TASK STATEMENT
What lines of the data below hold "cxlA"? Show them.

RECORDED INFORMATION
——————
theorem ackTo_frame {a0} {a1} {x : State} : OnlyChanges [.sgl] x (ackTo a0 a1 x) := by
  unfold ackTo
  repeat' first
    | with_reducible assumption
    | with_reducible apply OnlyChanges.refl
    | (extract_lets +onlyGivenNames y; guard_hyp y : State := Prod.snd _; subst y)
    | (extract_lets +onlyGivenNames y; guard_hyp y : State := _; apply OnlyChanges.cut y; (on_goal 1 => (unfold y; clear y)); (on_goal 2 => (intro hx; clear_value y)))
    | (extract_lets +onlyGivenNames y; guard_hyp y : _ × State := _; apply OnlyChanges.cutP y; (on_goal 1 => (unfold y; clear y)); (on_goal 2 => (intro hx; clear_value y)))
    | (extract_lets +onlyGivenNames y; guard_hyp y : _ × _ × State := _; apply OnlyChanges.cutPP y; (on_goal 1 => (unfold y; clear y)); (on_goal 2 => (intro hx; clear_value y)))
    | (extract_lets +onlyGivenNames y; guard_hyp y : Boxes := _; subst y)
    | (extract_lets +onlyGivenNames y; guard_hyp y : Power := _; subst y)
    | (extract_lets +onlyGivenNames y; guard_hyp y : Trans := _; subst y)
    | (extract_lets +onlyGivenNames y; guard_hyp y : Prot := _; subst y)
    | (extract_lets +onlyGivenNames y; guard_hyp y : Persist := _; subst y)
    | (extract_lets +onlyGivenNames y; guard_hyp y : Sgl := _; subst y)
    | (extract_lets +onlyGivenNames y; guard_hyp y : Sec := _; subst y)
    | (extract_lets +onlyGivenNames y; clear_value y)
    | extract_lets +onlyGivenNames y
    | with_reducible apply OnlyChanges.ite
    | (with_reducible apply OnlyChanges.step modSgl_frame; (on_goal 1 => decide))
    | split

theorem sendNak_frame {a0} {x : State} : OnlyChanges [.sgl, .outs] x (sendNak a0 x) := by
  unfold sendNak
  repeat' first
    | with_reducible assumption
    | with_reducible apply OnlyChanges.refl
    | with_reducible apply OnlyChanges.ite
    | (with_reducible apply OnlyChanges.step emit_frame; (on_goal 1 => decide))
    | (with_reducible apply OnlyChanges.step modSgl_frame; (on_goal 1 => decide))
    | split

theorem badFlit_frame {a0} {x : State} : OnlyChanges [.sgl, .outs] x (badFlit a0 x) := by
  unfold badFlit
  repeat' first
    | with_reducible assumption
    | with_reducible apply OnlyChanges.refl
    | with_reducible apply OnlyChanges.ite
    | (with_reducible apply OnlyChanges.step sendNak_frame; (on_goal 1 => decide))
    | split

theorem tagFailed_frame {a0} {x : State} : OnlyChanges [.evr, .prot, .sgl, .fab, .cxlA, .cxlB, .sec, .outs] x (tagFailed a0 x) := by
  unfold tagFailed
  repeat' first
    | with_reducible assumption
    | with_reducible apply OnlyChanges.refl
    | (extract_lets +onlyGivenNames y; guard_hyp y : State := Prod.snd _; subst y)
    | (extract_lets +onlyGivenNames y; guard_hyp y : State := _; apply OnlyChanges.cut y; (on_goal 1 => (unfold y; clear y)); (on_goal 2 => (intro hx; clear_value y)))
    | (extract_lets +onlyGivenNames y; guard_hyp y : _ × State := _; apply OnlyChanges.cutP y; (on_goal 1 => (unfold y; clear y)); (on_goal 2 => (intro hx; clear_value y)))
    | (extract_lets +onlyGivenNames y; guard_hyp y : _ × _ × State := _; apply OnlyChanges.cutPP y; (on_goal 1 => (unfold y; clear y)); (on_goal 2 => (intro hx; clear_value y)))
    | (extract_lets +onlyGivenNames y; guard_hyp y : Boxes := _; subst y)
    | (extract_lets +onlyGivenNames y; guard_hyp y : Power := _; subst y)
    | (extract_lets +onlyGivenNames y; guard_hyp y : Trans := _; subst y)
    | (extract_lets +onlyGivenNames y; guard_hyp y : Prot := _; subst y)
    | (extract_lets +onlyGivenNames y; guard_hyp y : Persist := _; subst y)
    | (extract_lets +onlyGivenNames y; guard_hyp y : Sgl := _; subst y)
    | (extract_lets +onlyGivenNames y; guard_hyp y : Sec := _; subst y)
    | (extract_lets +onlyGivenNames y; clear_value y)
    | extract_lets +onlyGivenNames y
    | with_reducible apply OnlyChanges.ite
    | (with_reducible apply OnlyChanges.step linkDown_frame; (on_goal 1 => decide))
    | (with_reducible apply OnlyChanges.step alarm_frame; (on_goal 1 => decide))
    | (with_reducible apply OnlyChanges.step badFlit_frame; (on_goal 1 => decide))
    | (with_reducible apply OnlyChanges.step event_frame; (on_goal 1 => decide))
    | (with_reducible apply OnlyChanges.step modSgl_frame; (on_goal 1 => decide))
    | split

theorem takeFragment_frame {a0} {x : State} : OnlyChanges [.fab] x (takeFragment a0 x) := by
  unfold takeFragment
  repeat' first
    | with_reducible assumption
    | with_reducible apply OnlyChanges.refl
    | (extract_lets +onlyGivenNames y; guard_hyp y : State := Prod.snd _; subst y)
    | (extract_lets +onlyGivenNames y; guard_hyp y : State := _; apply OnlyChanges.cut y; (on_goal 1 => (unfold y; clear y)); (on_goal 2 => (intro hx; clear_value y)))
    | (extract_lets +onlyGivenNames y; guard_hyp y : _ × State := _; apply OnlyChanges.cutP y; (on_goal 1 => (unfold y; clear y)); (on_goal 2 => (intro hx; clear_value y)))
    | (extract_lets +onlyGivenNames y; guard_hyp y : _ × _ × State := _; apply OnlyChanges.cutPP y; (on_goal 1 => (unfold y; clear y)); (on_goal 2 => (intro hx; clear_value y)))
    | (extract_lets +onlyGivenNames y; guard_hyp y : Boxes := _; subst y)
    | (extract_lets +onlyGivenNames y; guard_hyp y : Power := _; subst y)
    | (extract_lets +onlyGivenNames y; guard_hyp y : Trans := _; subst y)
    | (extract_lets +onlyGivenNames y; guard_hyp y : Prot := _; subst y)
    | (extract_lets +onlyGivenNames y; guard_hyp y : Persist := _; subst y)
    | (extract_lets +onlyGivenNames y; guard_hyp y : Sgl := _; subst y)
    | (extract_lets +onlyGivenNames y; guard_hyp y : Sec := _; subst y)
    | (extract_lets +onlyGivenNames y; clear_value y)
    | extract_lets +onlyGivenNames y
    | with_reducible apply OnlyChanges.ite
    | split
    | (with_reducible apply OnlyChanges.upd65536; (on_goal 1 => decide))

theorem deliverMsg_frame {a0} {a1} {x : State} : OnlyChanges [.evr, .pmc, .trb, .sched, .tr, .prot, .per, .ck, .cache, .dram, .coh, .fab, .portA, .portB, .cxlA, .cxlB, .sec, .freeCtr, .outs] x (deliverMsg a0 a1 x) := by
  unfold deliverMsg
  repeat' first
    | with_reducible assumption
    | with_reducible apply OnlyChanges.refl
    | with_reducible apply OnlyChanges.ite
    | (with_reducible apply OnlyChanges.step protocolError_frame; (on_goal 1 => decide))
    | (with_reducible apply OnlyChanges.step recvRsp_frame; (on_goal 1 => decide))
    | (with_reducible apply OnlyChanges.step recvWrt_frame; (on_goal 1 => decide))
    | (with_reducible apply OnlyChanges.step recvReq_frame; (on_goal 1 => decide))
    | (with_reducible apply OnlyChanges.step recvSnp_frame; (on_goal 1 => decide))
    | (with_reducible apply OnlyChanges.step takeFragment_frame; (on_goal 1 => decide))
    | (with_reducible apply OnlyChanges.step recvCmp_frame; (on_goal 1 => decide))
    | (with_reducible apply OnlyChanges.step recvCmpX_frame; (on_goal 1 => decide))
    | (with_reducible apply OnlyChanges.step recvDat_frame; (on_goal 1 => decide))
    | (with_reducible apply OnlyChanges.step recvRty_frame; (on_goal 1 => decide))
    | (with_reducible apply OnlyChanges.step recvEvc_frame; (on_goal 1 => decide))
    | split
——————
OUTPUT BELOW
theorem tagFailed_frame {a0} {x : State} : OnlyChanges [.evr, .prot, .sgl, .fab, .cxlA, .cxlB, .sec, .outs] x (tagFailed a0 x) := by
theorem deliverMsg_frame {a0} {a1} {x : State} : OnlyChanges [.evr, .pmc, .trb, .sched, .tr, .prot, .per, .ck, .cache, .dram, .coh, .fab, .portA, .portB, .cxlA, .cxlB, .sec, .freeCtr, .outs] x (deliverMsg a0 a1 x) := by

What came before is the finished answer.